---- RECORDS PROVIDED

-- ==== Sys2Proof/Laws/State.lean ====
section
/-! SUPPORT. What each update of the state and of a hart leaves in each field, one lemma a field, so that no proof unfolds a record
update. -/
namespace Sys2Proof.Machine

/-! `State.setHart` -/

@[simp] theorem State.setHart_cur (s : State) (h : Nat) (x : Hart) : (s.setHart h x).cur = s.cur := rfl
@[simp] theorem State.setHart_evt (s : State) (h : Nat) (x : Hart) : (s.setHart h x).evt = s.evt := rfl
@[simp] theorem State.setHart_agenda (s : State) (h : Nat) (x : Hart) : (s.setHart h x).agenda = s.agenda := rfl
@[simp] theorem State.setHart_tape (s : State) (h : Nat) (x : Hart) : (s.setHart h x).tape = s.tape := rfl
@[simp] theorem State.setHart_freeCtr (s : State) (h : Nat) (x : Hart) : (s.setHart h x).freeCtr = s.freeCtr := rfl
@[simp] theorem State.setHart_harts (s : State) (h : Nat) (x : Hart) : (s.setHart h x).harts = put s.harts h x := rfl
@[simp] theorem State.setHart_cores (s : State) (h : Nat) (x : Hart) : (s.setHart h x).cores = s.cores := rfl
@[simp] theorem State.setHart_units (s : State) (h : Nat) (x : Hart) : (s.setHart h x).units = s.units := rfl
@[simp] theorem State.setHart_clusters (s : State) (h : Nat) (x : Hart) : (s.setHart h x).clusters = s.clusters := rfl
@[simp] theorem State.setHart_dies (s : State) (h : Nat) (x : Hart) : (s.setHart h x).dies = s.dies := rfl
@[simp] theorem State.setHart_parts (s : State) (h : Nat) (x : Hart) : (s.setHart h x).parts = s.parts := rfl
@[simp] theorem State.setHart_mem (s : State) (h : Nat) (x : Hart) : (s.setHart h x).mem = s.mem := rfl
@[simp] theorem State.setHart_liveUnits (s : State) (h : Nat) (x : Hart) : (s.setHart h x).liveUnits = s.liveUnits := rfl
@[simp] theorem State.setHart_poison (s : State) (h : Nat) (x : Hart) : (s.setHart h x).poison = s.poison := rfl
@[simp] theorem State.setHart_poisonW (s : State) (h : Nat) (x : Hart) : (s.setHart h x).poisonW = s.poisonW := rfl
@[simp] theorem State.setHart_tlb (s : State) (h : Nat) (x : Hart) : (s.setHart h x).tlb = s.tlb := rfl
@[simp] theorem State.setHart_msc (s : State) (h : Nat) (x : Hart) : (s.setHart h x).msc = s.msc := rfl
@[simp] theorem State.setHart_part (s : State) (h : Nat) (x : Hart) : (s.setHart h x).part = s.part := rfl
@[simp] theorem State.setHart_qreq (s : State) (h : Nat) (x : Hart) : (s.setHart h x).qreq = s.qreq := rfl
@[simp] theorem State.setHart_shot (s : State) (h : Nat) (x : Hart) : (s.setHart h x).shot = s.shot := rfl
@[simp] theorem State.setHart_hsFail (s : State) (h : Nat) (x : Hart) : (s.setHart h x).hsFail = s.hsFail := rfl
@[simp] theorem State.setHart_memil (s : State) (h : Nat) (x : Hart) : (s.setHart h x).memil = s.memil := rfl
@[simp] theorem State.setHart_netbnd (s : State) (h : Nat) (x : Hart) : (s.setHart h x).netbnd = s.netbnd := rfl
@[simp] theorem State.setHart_bstat (s : State) (h : Nat) (x : Hart) : (s.setHart h x).bstat = s.bstat := rfl
@[simp] theorem State.setHart_flink (s : State) (h : Nat) (x : Hart) : (s.setHart h x).flink = s.flink := rfl
@[simp] theorem State.setHart_pkg (s : State) (h : Nat) (x : Hart) : (s.setHart h x).pkg = s.pkg := rfl
@[simp] theorem State.setHart_meas (s : State) (h : Nat) (x : Hart) : (s.setHart h x).meas = s.meas := rfl
@[simp] theorem State.setHart_timer (s : State) (h : Nat) (x : Hart) : (s.setHart h x).timer = s.timer := rfl
@[simp] theorem State.setHart_rstores (s : State) (h : Nat) (x : Hart) : (s.setHart h x).rstores = s.rstores := rfl
@[simp] theorem State.setHart_colls (s : State) (h : Nat) (x : Hart) : (s.setHart h x).colls = s.colls := rfl
@[simp] theorem State.setHart_msix (s : State) (h : Nat) (x : Hart) : (s.setHart h x).msix = s.msix := rfl
@[simp] theorem State.setHart_failed (s : State) (h : Nat) (x : Hart) : (s.setHart h x).failed = s.failed := rfl
@[simp] theorem State.setHart_cplFaults (s : State) (h : Nat) (x : Hart) : (s.setHart h x).cplFaults = s.cplFaults := rfl
@[simp] theorem State.setHart_rasSum (s : State) (h : Nat) (x : Hart) : (s.setHart h x).rasSum = s.rasSum := rfl
@[simp] theorem State.setHart_deadCores (s : State) (h : Nat) (x : Hart) : (s.setHart h x).deadCores = s.deadCores := rfl
@[simp] theorem State.setHart_deadClusters (s : State) (h : Nat) (x : Hart) : (s.setHart h x).deadClusters = s.deadClusters := rfl
@[simp] theorem State.setHart_deadDies (s : State) (h : Nat) (x : Hart) : (s.setHart h x).deadDies = s.deadDies := rfl
@[simp] theorem State.setHart_deadBases (s : State) (h : Nat) (x : Hart) : (s.setHart h x).deadBases = s.deadBases := rfl
@[simp] theorem State.setHart_dieRetrain (s : State) (h : Nat) (x : Hart) : (s.setHart h x).dieRetrain = s.dieRetrain := rfl
@[simp] theorem State.setHart_booting (s : State) (h : Nat) (x : Hart) : (s.setHart h x).booting = s.booting := rfl
@[simp] theorem State.setHart_seqs (s : State) (h : Nat) (x : Hart) : (s.setHart h x).seqs = s.seqs := rfl
@[simp] theorem State.setHart_lent (s : State) (h : Nat) (x : Hart) : (s.setHart h x).lent = s.lent := rfl
@[simp] theorem State.setHart_portFails (s : State) (h : Nat) (x : Hart) : (s.setHart h x).portFails = s.portFails := rfl

/-! `State.updHart` -/

@[simp] theorem State.updHart_cur (s : State) (h : Nat) (f : Hart → Hart) : (s.updHart h f).cur = s.cur := rfl
@[simp] theorem State.updHart_evt (s : State) (h : Nat) (f : Hart → Hart) : (s.updHart h f).evt = s.evt := rfl
@[simp] theorem State.updHart_agenda (s : State) (h : Nat) (f : Hart → Hart) : (s.updHart h f).agenda = s.agenda := rfl
@[simp] theorem State.updHart_tape (s : State) (h : Nat) (f : Hart → Hart) : (s.updHart h f).tape = s.tape := rfl
@[simp] theorem State.updHart_freeCtr (s : State) (h : Nat) (f : Hart → Hart) : (s.updHart h f).freeCtr = s.freeCtr := rfl
@[simp] theorem State.updHart_harts (s : State) (h : Nat) (f : Hart → Hart) : (s.updHart h f).harts = put s.harts h (f (s.hart h)) := rfl
@[simp] theorem State.updHart_cores (s : State) (h : Nat) (f : Hart → Hart) : (s.updHart h f).cores = s.cores := rfl
@[simp] theorem State.updHart_units (s : State) (h : Nat) (f : Hart → Hart) : (s.updHart h f).units = s.units := rfl
@[simp] theorem State.updHart_clusters (s : State) (h : Nat) (f : Hart → Hart) : (s.updHart h f).clusters = s.clusters := rfl
@[simp] theorem State.updHart_dies (s : State) (h : Nat) (f : Hart → Hart) : (s.updHart h f).dies = s.dies := rfl
@[simp] theorem State.updHart_parts (s : State) (h : Nat) (f : Hart → Hart) : (s.updHart h f).parts = s.parts := rfl
@[simp] theorem State.updHart_mem (s : State) (h : Nat) (f : Hart → Hart) : (s.updHart h f).mem = s.mem := rfl
@[simp] theorem State.updHart_liveUnits (s : State) (h : Nat) (f : Hart → Hart) : (s.updHart h f).liveUnits = s.liveUnits := rfl
@[simp] theorem State.updHart_poison (s : State) (h : Nat) (f : Hart → Hart) : (s.updHart h f).poison = s.poison := rfl
@[simp] theorem State.updHart_poisonW (s : State) (h : Nat) (f : Hart → Hart) : (s.updHart h f).poisonW = s.poisonW := rfl
@[simp] theorem State.updHart_tlb (s : State) (h : Nat) (f : Hart → Hart) : (s.updHart h f).tlb = s.tlb := rfl
@[simp] theorem State.updHart_msc (s : State) (h : Nat) (f : Hart → Hart) : (s.updHart h f).msc = s.msc := rfl
@[simp] theorem State.updHart_part (s : State) (h : Nat) (f : Hart → Hart) : (s.updHart h f).part = s.part := rfl
@[simp] theorem State.updHart_qreq (s : State) (h : Nat) (f : Hart → Hart) : (s.updHart h f).qreq = s.qreq := rfl
@[simp] theorem State.updHart_shot (s : State) (h : Nat) (f : Hart → Hart) : (s.updHart h f).shot = s.shot := rfl
@[simp] theorem State.updHart_hsFail (s : State) (h : Nat) (f : Hart → Hart) : (s.updHart h f).hsFail = s.hsFail := rfl
@[simp] theorem State.updHart_memil (s : State) (h : Nat) (f : Hart → Hart) : (s.updHart h f).memil = s.memil := rfl
@[simp] theorem State.updHart_netbnd (s : State) (h : Nat) (f : Hart → Hart) : (s.updHart h f).netbnd = s.netbnd := rfl
@[simp] theorem State.updHart_bstat (s : State) (h : Nat) (f : Hart → Hart) : (s.updHart h f).bstat = s.bstat := rfl
@[simp] theorem State.updHart_flink (s : State) (h : Nat) (f : Hart → Hart) : (s.updHart h f).flink = s.flink := rfl
@[simp] theorem State.updHart_pkg (s : State) (h : Nat) (f : Hart → Hart) : (s.updHart h f).pkg = s.pkg := rfl
@[simp] theorem State.updHart_meas (s : State) (h : Nat) (f : Hart → Hart) : (s.updHart h f).meas = s.meas := rfl
@[simp] theorem State.updHart_timer (s : State) (h : Nat) (f : Hart → Hart) : (s.updHart h f).timer = s.timer := rfl
@[simp] theorem State.updHart_rstores (s : State) (h : Nat) (f : Hart → Hart) : (s.updHart h f).rstores = s.rstores := rfl
@[simp] theorem State.updHart_colls (s : State) (h : Nat) (f : Hart → Hart) : (s.updHart h f).colls = s.colls := rfl
@[simp] theorem State.updHart_msix (s : State) (h : Nat) (f : Hart → Hart) : (s.updHart h f).msix = s.msix := rfl
@[simp] theorem State.updHart_failed (s : State) (h : Nat) (f : Hart → Hart) : (s.updHart h f).failed = s.failed := rfl
@[simp] theorem State.updHart_cplFaults (s : State) (h : Nat) (f : Hart → Hart) : (s.updHart h f).cplFaults = s.cplFaults := rfl
@[simp] theorem State.updHart_rasSum (s : State) (h : Nat) (f : Hart → Hart) : (s.updHart h f).rasSum = s.rasSum := rfl
@[simp] theorem State.updHart_deadCores (s : State) (h : Nat) (f : Hart → Hart) : (s.updHart h f).deadCores = s.deadCores := rfl
@[simp] theorem State.updHart_deadClusters (s : State) (h : Nat) (f : Hart → Hart) : (s.updHart h f).deadClusters = s.deadClusters := rfl
@[simp] theorem State.updHart_deadDies (s : State) (h : Nat) (f : Hart → Hart) : (s.updHart h f).deadDies = s.deadDies := rfl
@[simp] theorem State.updHart_deadBases (s : State) (h : Nat) (f : Hart → Hart) : (s.updHart h f).deadBases = s.deadBases := rfl
@[simp] theorem State.updHart_dieRetrain (s : State) (h : Nat) (f : Hart → Hart) : (s.updHart h f).dieRetrain = s.dieRetrain := rfl
@[simp] theorem State.updHart_booting (s : State) (h : Nat) (f : Hart → Hart) : (s.updHart h f).booting = s.booting := rfl
@[simp] theorem State.updHart_seqs (s : State) (h : Nat) (f : Hart → Hart) : (s.updHart h f).seqs = s.seqs := rfl
@[simp] theorem State.updHart_lent (s : State) (h : Nat) (f : Hart → Hart) : (s.updHart h f).lent = s.lent := rfl
@[simp] theorem State.updHart_portFails (s : State) (h : Nat) (f : Hart → Hart) : (s.updHart h f).portFails = s.portFails := rfl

--------

Since only part of the listing is wanted, copy exactly the lines from the one holding "x).deadBases = s.deadBases := rfl" to the one holding "f).evt = s.evt := rfl", both included.

@[simp] theorem State.setHart_deadBases (s : State) (h : Nat) (x : Hart) : (s.setHart h x).deadBases = s.deadBases := rfl
@[simp] theorem State.setHart_dieRetrain (s : State) (h : Nat) (x : Hart) : (s.setHart h x).dieRetrain = s.dieRetrain := rfl
@[simp] theorem State.setHart_booting (s : State) (h : Nat) (x : Hart) : (s.setHart h x).booting = s.booting := rfl
@[simp] theorem State.setHart_seqs (s : State) (h : Nat) (x : Hart) : (s.setHart h x).seqs = s.seqs := rfl
@[simp] theorem State.setHart_lent (s : State) (h : Nat) (x : Hart) : (s.setHart h x).lent = s.lent := rfl
@[simp] theorem State.setHart_portFails (s : State) (h : Nat) (x : Hart) : (s.setHart h x).portFails = s.portFails := rfl

/-! `State.updHart` -/

@[simp] theorem State.updHart_cur (s : State) (h : Nat) (f : Hart → Hart) : (s.updHart h f).cur = s.cur := rfl
@[simp] theorem State.updHart_evt (s : State) (h : Nat) (f : Hart → Hart) : (s.updHart h f).evt = s.evt := rfl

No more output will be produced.